Civil Beat, Christina Jedra, December 1 2021, As officials wait for answers about the source of petroleum contamination in the water near Red Hill, the Honolulu Board of Water Supply is pumping water from one of its wells, the Halawa shaft, at half the rate it normally does as a “precautionary measure,” the agency said on Wednesday.
The water board typically pumps 10 million gallons per day from the Halawa shaft, which provides water to over 400,000 people from Moanalua to Hawaii Kai – over 20% of the water for the area.
As of Wednesday, it was pumping at a rate of 5 million gallons per day.
The move shows that the island agency in charge of delivering clean water to metropolitan Honolulu and beyond is taking seriously the possibility that the island’s drinking water could be at risk.

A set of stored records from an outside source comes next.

-- ==== Sys2Proof/Machine/MemOps.lean ====
section
/-! DEFINITION. What the memory instructions share: the scratchpad, the checks of R262, closes and opens (R279, R280), the L1 as a
core sees it (R253), starting an operation in flight, and writing its result registers. -/

namespace Sys2Proof.Machine

/-! ### Scratchpad -/

/-- Physical byte address of an offset in a block copy's scratchpad: its die, core and byte (R185). -/
def spadAt (s : State) (b cp off : Nat) : Option (Nat × Nat × Nat) := (s.place b cp).map (fun p => (p.die, p.core, 1024 * p.spadBase + off))
/-- Bytes of the block's scratchpad allocation (R186). -/
def spadSize (s : State) (w : Wave) : Nat := 1024 * ((s.launchOf w).map (·.spad)).getD 0
def spadBytes (c : Core) (a n : Nat) : List Byte := (List.range n).map (fun i => tget 0 c.spad (a + i))
/-- Bytes at an offset, and whether a line read is poisoned. -/
def spadRead (s : State) (b cp off n : Nat) : List Byte × Bool :=
  match spadAt s b cp off with
  | none => (leBytes n 0, false)
  | some (d, c, a) =>
    let k := s.core d c
    (spadBytes k a n, (List.range n).any (fun i => k.spadPsn.contains ((a + i) / 128)))
/-- Bytes as a table of address and byte. -/
def cellsOf (a : Nat) (bs : List Byte) : List (Nat × Byte) := bs.mapIdx (fun i b => (a + i, b))
/-- Lines that a set of written bytes covers whole. -/
def coversLine (cells : List (Nat × Byte)) (ln : Nat) : Bool := (List.range 128).all (fun i => (tfind cells (128 * ln + i)).isSome)
/-- Write bytes that one instruction or copy writes together: a line they cover whole loses its poison (R258). -/
def spadPut (s : State) (asid b cp : Nat) (cells : List (Nat × Byte)) : State :=
  match spadAt s b cp 0 with
  | none => s
  | some (d, c, a) =>
    let k := s.core d c
    let cs := cells.map (fun x => (a + x.1, x.2))
    s.setCore d c { k with
      spad := cs.foldl (fun m x => tset m x.1 x.2) k.spad
      spadCtx := cs.foldl (fun m x => tset m x.1 asid) k.spadCtx
      spadPsn := k.spadPsn.filter (fun ln => !coversLine cs ln) }

/-! ### Forms of an access -/

/-- What a memory form is: its kind and size, the scope of the close before and the open after it (0: none), its space, whether it is
split-scalar, compared in a twin wave (Table 17.1), and held for its statuses (R298). -/
structure Form where
  kind : OpKind
  n : Nat
  cls : Nat
  opn : Nat
  /-- 0 global, 1 scratchpad, 2 cluster window -/
  sp : Nat
  scalar : Bool
  compared : Bool
  held : Bool
deriving DecidableEq, Repr

def szBytes : Sz → Nat
  | .n8 => 1
  | .s8 => 1
  | .n16 => 2
  | .s16 => 2
  | .b32 => 4
  | .b64 => 8
  | .b128 => 16
def szSigned : Sz → Bool
  | .s8 => true
  | .s16 => true
  | _ => false

/-- Checks 1 to 4 of R262 for one lane; 0 passes. -/
def issueCause (s : State) (w : Wave) (f : Form) (l : LaneA) : Nat :=
  let al := if f.kind = .seal ∨ f.kind = .unseal then 1 else f.n
  if l.apsn || l.dpsn || l.cpsn then 0x104
  else if f.sp = 0 ∧ 2 ^ 56 ≤ l.addr then 0x102
  else if l.addr % al ≠ 0 then 0x105
  else if f.sp = 1 ∧ spadSize s w ≤ l.addr then 0x102
  else if f.sp = 2 ∧ (2 ^ 22 ≤ l.addr ∨ (groupOf s w.block).2.1 ≤ l.addr / 2 ^ 20 ∨ spadSize s w ≤ l.addr % 2 ^ 20) then 0x102
  else 0
def checkLanes (s : State) (w : Wave) (f : Form) (ls : List LaneA) : List LaneA :=
  ls.map (fun l => { l with fin := false, got := 0, gpsn := false, cause := issueCause s w f l })
/-- The one access of a split-scalar form stands for every lane of E (R265, R271). -/
def spread (f : Bool) (e : Mask) (ls : List LaneA) : List LaneA :=
  if f then (lanes e).flatMap (fun j => ls.map (fun l => { l with lane := j })) else ls
def laneSet (ls : List LaneA) : Mask := maskOf (fun i => ls.any (fun l => l.lane == i))

/-- Bytes of one lane's access. -/
def opBytes : OpKind → Nat
  | .load n _ _ => n
  | .store n _ => n
  | .lda n => n
  | .atom _ n _ _ => n
  | _ => 1

/-! ### Closes and opens -/

/-- The stores a close at a scope waits for (R279): at `.blk` those not yet performed into L1 or a scratchpad, and those a twin's match is
still to perform (R354). A close that a handler makes does not wait for the stores of the replay queue, which are made again at tret (entry 79: the
model's choice). -/
def closeSet (s : State) (uid scp : Nat) : List Nat := (opsOf s uid isStoreKind).filter (fun o => !closedAt s scp o)
/-- A blank operation of an issuing split. -/
def blankOp (i : Issue) (k : OpKind) (after : List Nat) : Op :=
  ⟨i.u.w, i.w.uid, i.w.kernel, i.u.k, i.w.asid, k, .glob, 0, i.sp.pc, i.sp.hdr, i.sp.rpc, i.word, i.e, [], after, false, false, true, false, 0, 0, false, 0⟩
/-- Add an operation; its name. -/
def addOp (s : State) (o : Op) : State × Nat := (s.newOp o, s.nextId)
/-- Remove a finished operation. -/
def endOp (s : State) (o : Nat) : State := { s with ops := s.ops.filter (fun (x : Nat × Op) => x.1 != o) }
/-- A close at a scope for the issuing wave: the operations to wait for (none where nothing is outstanding). -/
def closeFor (s : State) (i : Issue) (scp : Nat) : State × List Nat :=
  let set := closeSet s i.w.uid scp
  if set.isEmpty then (s, []) else let r := addOp s { blankOp i .close set with reg := scp }
                                   (r.1, [r.2])
/-- Drop the non-sealed L1 lines of a context on a core (R280, R287). -/
def dropOpen (s : State) (d c asid : Nat) : State :=
  let k := s.core d c
  s.setCore d c { k with l1 := k.l1.filter (fun l => l.asid != asid || l.sealed) }
/-- Earlier loads that an open waits for. -/
def loadsOut (s : State) (uid : Nat) : List Nat := opsOf s uid isLoadKind
/-- An open at a scope after the operations named and the wave's earlier loads. -/
def openFor (s : State) (i : Issue) (scp : Nat) (after : List Nat) : State :=
  let a := after ++ loadsOut s i.w.uid
  if a.all (finished s) then (if scp = 1 then s else dropOpen s i.u.w.die i.u.w.core i.w.asid)
  else s.newOp (blankOp i (.openDev (scp != 1)) a)
/-- Opens of the wave that have not begun: its later loads wait for them (R280). -/
def opensOut (s : State) (uid : Nat) : List Nat :=
  opsOf s uid (fun k => match k with | .openDev _ => true | _ => false)
/-- A `phase` close of lanes of the split is not done: it issues no store, atomic, reduction, engine command, klaunch or phase (R283). -/
def fenced (s : State) (i : Issue) : Bool := i.w.fences.any (fun f => f.2 &&& i.sp.mask != 0 && !finished s f.1)

/-! ### L1 -/

def l1Find (c : Core) (asid ln : Nat) : Option L1Line := c.l1.find? (fun l => l.asid == asid && l.va == ln)
def l1Drop (s : State) (d c asid ln : Nat) : State :=
  let k := s.core d c
  s.setCore d c { k with l1 := k.l1.filter (fun l => !(l.asid == asid && l.va == ln)) }
/-- A line is placed; where the cache is full, a line of a free choice is replaced (R253). -/
def l1Put (s : State) (d c : Nat) (l : L1Line) : State :=
  let k := s.core d c
  let t := k.l1.filter (fun x => !(x.asid == l.asid && x.va == l.va))
  s.setCore d c { k with l1 := l :: (if t.length < Config.l1Lines then t else t.eraseIdx (pick s l.va 0 (List.range t.length))) }
/-- Replace the bytes of a line's data that a store writes. -/
def patchCells (ln : Nat) (d : List Byte) (cells : List (Nat × Byte)) : List Byte :=
  d.mapIdx (fun i b => tget b cells (128 * ln + i))
/-- The bytes the lanes of a store write, the highest lane last in force (R256). -/
def laneCells (n : Nat) (ls : List LaneA) : List (Nat × Byte) :=
  ls.foldl (fun m l => (cellsOf l.addr (leBytes n l.data)).foldl (fun m x => tset m x.1 x.2) m) []
/-- Operations of the core of a wave in one context's global memory that were issued before operation `o`, out of every replay queue, and
have a lane that a predicate picks. That a load does not wait for, nor observe, a store that stands in a replay queue is the model's choice
(entry 79). -/
def earlier (s : State) (o : Nat) (r : WaveRef) (asid : Nat) (p : Op → LaneA → Bool) : Bool :=
  s.ops.any (fun (y : Nat × Op) => decide (y.1 < o) && y.2.w.die == r.die && y.2.w.core == r.core && y.2.asid == asid && y.2.space == .glob
    && !y.2.inRq && y.2.lanes.any (p y.2))
/-- Two ranges of bytes meet. -/
def meets (a n b m : Nat) : Bool := decide (a < b + m) && decide (b < a + n)
/-- Lanes of an operation still to be performed in a line. -/
def pendingLane (ln : Nat) (l : LaneA) : Bool := !l.fin && l.cause == 0 && lineOf l.addr == ln
/-- What a load's or lda's lane waits for: an earlier atomic or reduction of the core to the line (R253), an earlier store to the bytes that is
not yet in the core's path (R275; for lda, not yet performed, R271), an earlier load of the bytes (R276). -/
def loadWaits (s : State) (o : Nat) (r : WaveRef) (asid : Nat) (k : OpKind) (l : LaneA) : Bool :=
  let n := opBytes k
  let lda := match k with | .lda _ => true | _ => false
  earlier s o r asid (fun y m => !m.fin && m.cause == 0 && match y.kind with
    | .atom _ _ _ _ => lineOf m.addr == lineOf l.addr
    | .store k _ => (!y.told || lda) && meets m.addr k l.addr n
    | .load k _ _ => meets m.addr k l.addr n
    | .lda k => meets m.addr k l.addr n
    | _ => false)
/-- Stores of a core to a line of global memory that it has accepted and that are not yet performed, over the line's bytes (R253). -/
def mergeOwn (s : State) (d c asid ln : Nat) (data : List Byte) : List Byte :=
  s.ops.foldl (fun b (o : Nat × Op) =>
    match o.2.kind with
    | .store n _ =>
      if o.2.w.die == d && o.2.w.core == c && o.2.asid == asid && o.2.space == .glob && o.2.told && !o.2.inRq then
        patchCells ln b (laneCells n (o.2.lanes.filter (pendingLane ln)))
      else b
    | _ => b) data
/-- Satisfy the lanes of a load from a line's bytes. -/
def satisfy (n ln : Nat) (data : List Byte) (psn : Bool) (ls : List LaneA) : List LaneA :=
  ls.map (fun l =>
    if !l.fin && l.cause == 0 && lineOf l.addr == ln then
      { l with fin := true, got := if psn then 0 else leVal ((data.drop (l.addr % 128)).take n), gpsn := psn }
    else l)
/-- What an atomic, reduction or lda does to the core's own L1 lines when it issues (R253). -/
def l1AtIssue (s : State) (i : Issue) (f : Form) (ls : List LaneA) : State :=
  let drop := ls.foldl (fun s l => l1Drop s i.u.w.die i.u.w.core i.w.asid (lineOf l.addr)) s
  if f.sp ≠ 0 then s
  else match f.kind with
    | .atom _ _ _ _ => drop
    | .lda _ => drop
    | _ => s
/-- A STORE INTO L1 (R253, R264), once its statuses are merged and its close is done: the lines that are present take its bytes; with
`.nc` they are dropped. -/
def l1Store (s : State) (x : Op) : State :=
  let d := x.w.die
  let c := x.w.core
  let good := x.lanes.filter (fun l => l.cause == 0)
  match x.kind, x.space with
  | .store n nc, .glob =>
    if nc then good.foldl (fun s l => l1Drop s d c x.asid (lineOf l.addr)) s
    else
      let k := s.core d c
      let cells := laneCells n good
      s.setCore d c { k with l1 := k.l1.map (fun l => if l.asid == x.asid then { l with data := patchCells l.va l.data cells } else l) }
  | _, _ => s
/-- Lanes that a load satisfies from valid L1 lines as it issues; a lane that has to wait for an earlier operation of the core is not among
them. -/
def l1Hits (s : State) (i : Issue) (f : Form) (ls : List LaneA) : List LaneA :=
  match f.kind with
  | .load n _ _ =>
    if f.sp ≠ 0 ∨ !(opensOut s i.w.uid).isEmpty then ls
    else ls.map (fun l =>
      if loadWaits s s.nextId i.u.w i.w.asid f.kind l then l
      else match l1Find (s.coreOf i.u.w) i.w.asid (lineOf l.addr) with
        | some c => (satisfy n c.va c.data c.psn [l]).headD l
        | none => l)
  | _ => ls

“Right now, it almost looks like a disaster unfolding before our eyes,” Board of Water Supply Chief Engineer Ernie Lau said.
The Board of Water Supply slowed its pumping amid reports that military housing residents are being sickened by water that smells like fuel and after the Navy stopped pumping at its own Red Hill shaft on Sunday.
On Wednesday, the Hawaii Department of Health announced that preliminary testing detected petroleum in a water sample from Red Hill Elementary School but said details and the source of the problem are still under investigation.
Without the announcement of an official cause, residents have wondered whether their symptoms are connected to a 14,000-gallon spill of fuel and water from a pipeline a quarter-mile downhill from the Red Hill fuel facility on Nov. 20. The World War II-era fuel farm is made up of 20 massive tanks and a system of pipelines, and the Red Hill water shaft is located a half-mile away.